### Exercise requirements
Please copy out the entries until you have copied the line that contains "if l.commanded = c", beginning with the first line.

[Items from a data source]

-- ==== Sys2Proof/Machine/Flags.lean ====
section
/-! DEFINITION. The flags: the 42 members of the condition set (section 9.1), the role commands that follow from the blocks'
states (R58, R111, R138, R191), the mismatch flags (R59), and what the condition unit does with the changes of one event
taken together (R182 to R191). -/

namespace Sys2Proof.Machine

/-! ### Outputs and their readback (R58, R59) -/

/-- Judge the mismatch timer after a change of level, of commanded or of direction: an output whose level differs from
commanded runs it, every other line has it stopped and its flag clear (R59). -/
def Discrete.judgeMismatch (l : Discrete) : Discrete :=
  if l.cfg.out && l.level != l.commanded then
    if l.mismatch || l.mismatchTimer.isSome then l else { l with mismatchTimer := some (l.cfg.mismatchTime * 10) }
  else { l with mismatchTimer := none, mismatch := false }

/-- Set the level a line drives; the pad follows at once (R58). -/
def Discrete.setCommanded (c : Bool) (l : Discrete) : Discrete :=
  if l.commanded = c then l else { l with commanded := c }.judgeMismatch

/-- The owning block asks for a level; while the line is in ROLE, commanded equals roleCommand (R58). -/
def Discrete.setRoleCommand (c : Bool) (l : Discrete) : Discrete :=
  if l.cfg.role then { l with roleCommand := c }.setCommanded c else { l with roleCommand := c }

/-- The pad as the part drives it: none while released, else the pad level that gives commanded under the polarity
(R55, R65). -/
def padDriven (s : State) (d : Fin 24) : Option Bool :=
  let l := s.discretes[d]
  if s.initialising || !l.cfg.out then none else some (l.commanded != l.cfg.inverted)

/-- Command a role output. -/
def commandRole (d : Fin 24) (c : Bool) (s : State) : State := s.modDiscrete d (Discrete.setRoleCommand c)

/-- The level BRK_OPEN_CMD asks for (R138). -/
def breakerOpenDemand (s : State) : Bool :=
  match s.turbine.state with
  | .stopped => breakerClosed s
  | .tripped => breakerClosed s
  | .rolling => false
  | .syncWait => false
  | .loaded => false
  | .unloading => s.turbine.openCommanded

/-- Give the run lines, the stop-valve hold and the breaker command the level their owner's state asks for (R111, R138).
Each owner changes them in the event that changes its state, and the event is one step. -/
def settleOutputs (s : State) : State :=
  let s := forEach 8 (fun k s => commandRole (runLine k) s.wells[k].state.energised s) s
  let s := commandRole stopValveLine s.turbine.state.energised s
  commandRole breakerOpenLine (breakerOpenDemand s) s

/-! ### The condition set (section 9.1) -/

/-- The 42 members by name. -/
inductive Member where
  | wTrip (k : Fin 8)
  | wLockout (k : Fin 8)
  | tTrip
  | stopValveFail
  | loadReject
  | supplyShort
  | supplyCut
  | sAlarm (i : Fin 12)
  | serviceDue
  | scaleInputLost
  | flFault (i : Fin 3)
  | pointFailed
  | dioMismatch
  | estop
  | fallback
  deriving DecidableEq, Repr

/-- The member of each member number (table of section 9.1). -/
def Member.ofNumber (n : Fin 42) : Member :=
  if h : n.val < 8 then .wTrip ⟨n.val, h⟩
  else if h : n.val < 16 then .wLockout ⟨n.val - 8, by omega⟩
  else if n.val = 16 then .tTrip
  else if n.val = 17 then .stopValveFail
  else if n.val = 18 then .loadReject
  else if n.val = 19 then .supplyShort
  else if n.val = 20 then .supplyCut
  else if h : n.val < 33 then .sAlarm ⟨n.val - 21, by omega⟩
  else if n.val = 33 then .serviceDue
  else if n.val = 34 then .scaleInputLost
  else if h : n.val < 38 then .flFault ⟨n.val - 35, by omega⟩
  else if n.val = 38 then .pointFailed
  else if n.val = 39 then .dioMismatch
  else if n.val = 40 then .estop
  else .fallback

/-- Reporting class "either" (column Class of section 9.1); the other members are of class "set only". -/
def Member.either : Member → Bool
  | .wLockout _ => false
  | .stopValveFail => false
  | .loadReject => false
  | .serviceDue => false
  | _ => true

/-- What each owner finds of its member (column "Set while" of section 9.1). -/
def Member.found (s : State) : Member → Bool
  | .wTrip k => decide (s.wells[k].state = .tripped)
  | .wLockout k => decide (s.wells[k].state = .lockedOut)
  | .tTrip => decide (s.turbine.state = .tripped)
  | .stopValveFail => s.turbine.stopValveFail
  | .loadReject => s.turbine.loadReject
  | .supplyShort => s.heating.supplyShort
  | .supplyCut => decide (s.heating.state = .cut)
  | .sAlarm i => decide (s.sites[i].level = .alarm)
  | .serviceDue =>
    s.sites.toList.any (fun x => decide (x.cfg.kind ≠ .none) && decide (x.cfg.serviceDose ≤ x.cumulativeDose))
  | .scaleInputLost => s.sites.toList.any (fun x => x.enabled && x.inputsLost)
  | .flFault i => decide (s.lines[i].state = .faulted)
  | .pointFailed => s.points.toList.any (fun p => p.configured && p.quality.isFailed)
  | .dioMismatch => s.discretes.toList.any (fun l => l.mismatch)
  | .estop => estopActive s
  | .fallback => decide (s.supervision.state = .fallback) || decide (s.supervision.state = .safeStop)

/-- The condition set as the owners find it. -/
def liveNow (s : State) : MemberSet := Vector.ofFn (fun n => (Member.ofNumber n).found s)

/-- The members of either set. -/
def MemberSet.union (a b : MemberSet) : MemberSet := Vector.ofFn (fun n => a[n] || b[n])

/-- The members of both sets. -/
def MemberSet.inter (a b : MemberSet) : MemberSet := Vector.ofFn (fun n => a[n] && b[n])

/-- The members in which two sets differ. -/
def MemberSet.differ (a b : MemberSet) : MemberSet := Vector.ofFn (fun n => a[n] != b[n])

/-- Whether a set holds at least one member. -/
def MemberSet.nonempty (a : MemberSet) : Bool := (indexes 42).any (fun n => a[n])

/-- Whether the changes from one live set to the next hold a counted change of a watched member (R183). -/
def watchedChange (before after watch : MemberSet) : Bool :=
  (indexes 42).any (fun n => watch[n] && before[n] != after[n] && ((Member.ofNumber n).either || after[n]))

/-! ### Snapshot, horn and alarm line (R184 to R191) -/

/-- Freeze the snapshot and ask for a CONDITION notice, replacing the content of a pending one (R184, R187). -/
def freeze (s : State) : State :=
  let c := s.conditions
  let number := wrapSucc 65535 c.number
  let fresh := MemberSet.differ c.live c.frozen
  let changed :=
    match s.link.condition with
    | some n => MemberSet.union n.changed fresh
    | none => fresh
  let s := s.modConditions (fun c =>
    { c with held := true, number := number, frozen := c.live, changed := changed, frozenAt := s.clock })
  s.modLink (fun l => { l with condition := some ⟨number, c.live, changed, s.clock⟩ })

/-- The unsilenced set after the live set has gone from one value to the next (R189). -/
def unsilencedAfter (before after horn unsilenced : MemberSet) : MemberSet :=
  Vector.ofFn (fun n => after[n] && (unsilenced[n] || (horn[n] && !before[n])))

/-- Give ALARM the level the unsilenced set asks for (R191). -/
def settleAlarm (s : State) : State := commandRole alarmLine s.conditions.unsilenced.nonempty s

/-- Take up the live set and let the unsilenced set and the alarm line follow (R182, R189, R191). -/
def takeUpLive (s : State) : State :=
  let before := s.conditions.live
  let after := liveNow s
  settleAlarm (s.modConditions (fun c =>
    { c with live := after, unsilenced := unsilencedAfter before after c.horn c.unsilenced }))

/-- What the condition unit does at the end of an event with all its changes (R182). The alarm line's own readback may clear
DIO_MISMATCH in the event that commands it, so the live set is taken up a second time (log 30). -/
def settleConditions (s : State) : State :=
  let before := s.conditions.live
  let s := takeUpLive (takeUpLive s)
  if !s.conditions.held && watchedChange before s.conditions.live s.conditions.watch then freeze s else s

end Sys2Proof.Machine
end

### Output of the exercise
-- ==== Sys2Proof/Machine/Flags.lean ====
section
/-! DEFINITION. The flags: the 42 members of the condition set (section 9.1), the role commands that follow from the blocks'
states (R58, R111, R138, R191), the mismatch flags (R59), and what the condition unit does with the changes of one event
taken together (R182 to R191). -/

namespace Sys2Proof.Machine

/-! ### Outputs and their readback (R58, R59) -/

/-- Judge the mismatch timer after a change of level, of commanded or of direction: an output whose level differs from
commanded runs it, every other line has it stopped and its flag clear (R59). -/
def Discrete.judgeMismatch (l : Discrete) : Discrete :=
  if l.cfg.out && l.level != l.commanded then
    if l.mismatch || l.mismatchTimer.isSome then l else { l with mismatchTimer := some (l.cfg.mismatchTime * 10) }
  else { l with mismatchTimer := none, mismatch := false }

/-- Set the level a line drives; the pad follows at once (R58). -/
def Discrete.setCommanded (c : Bool) (l : Discrete) : Discrete :=
  if l.commanded = c then l else { l with commanded := c }.judgeMismatch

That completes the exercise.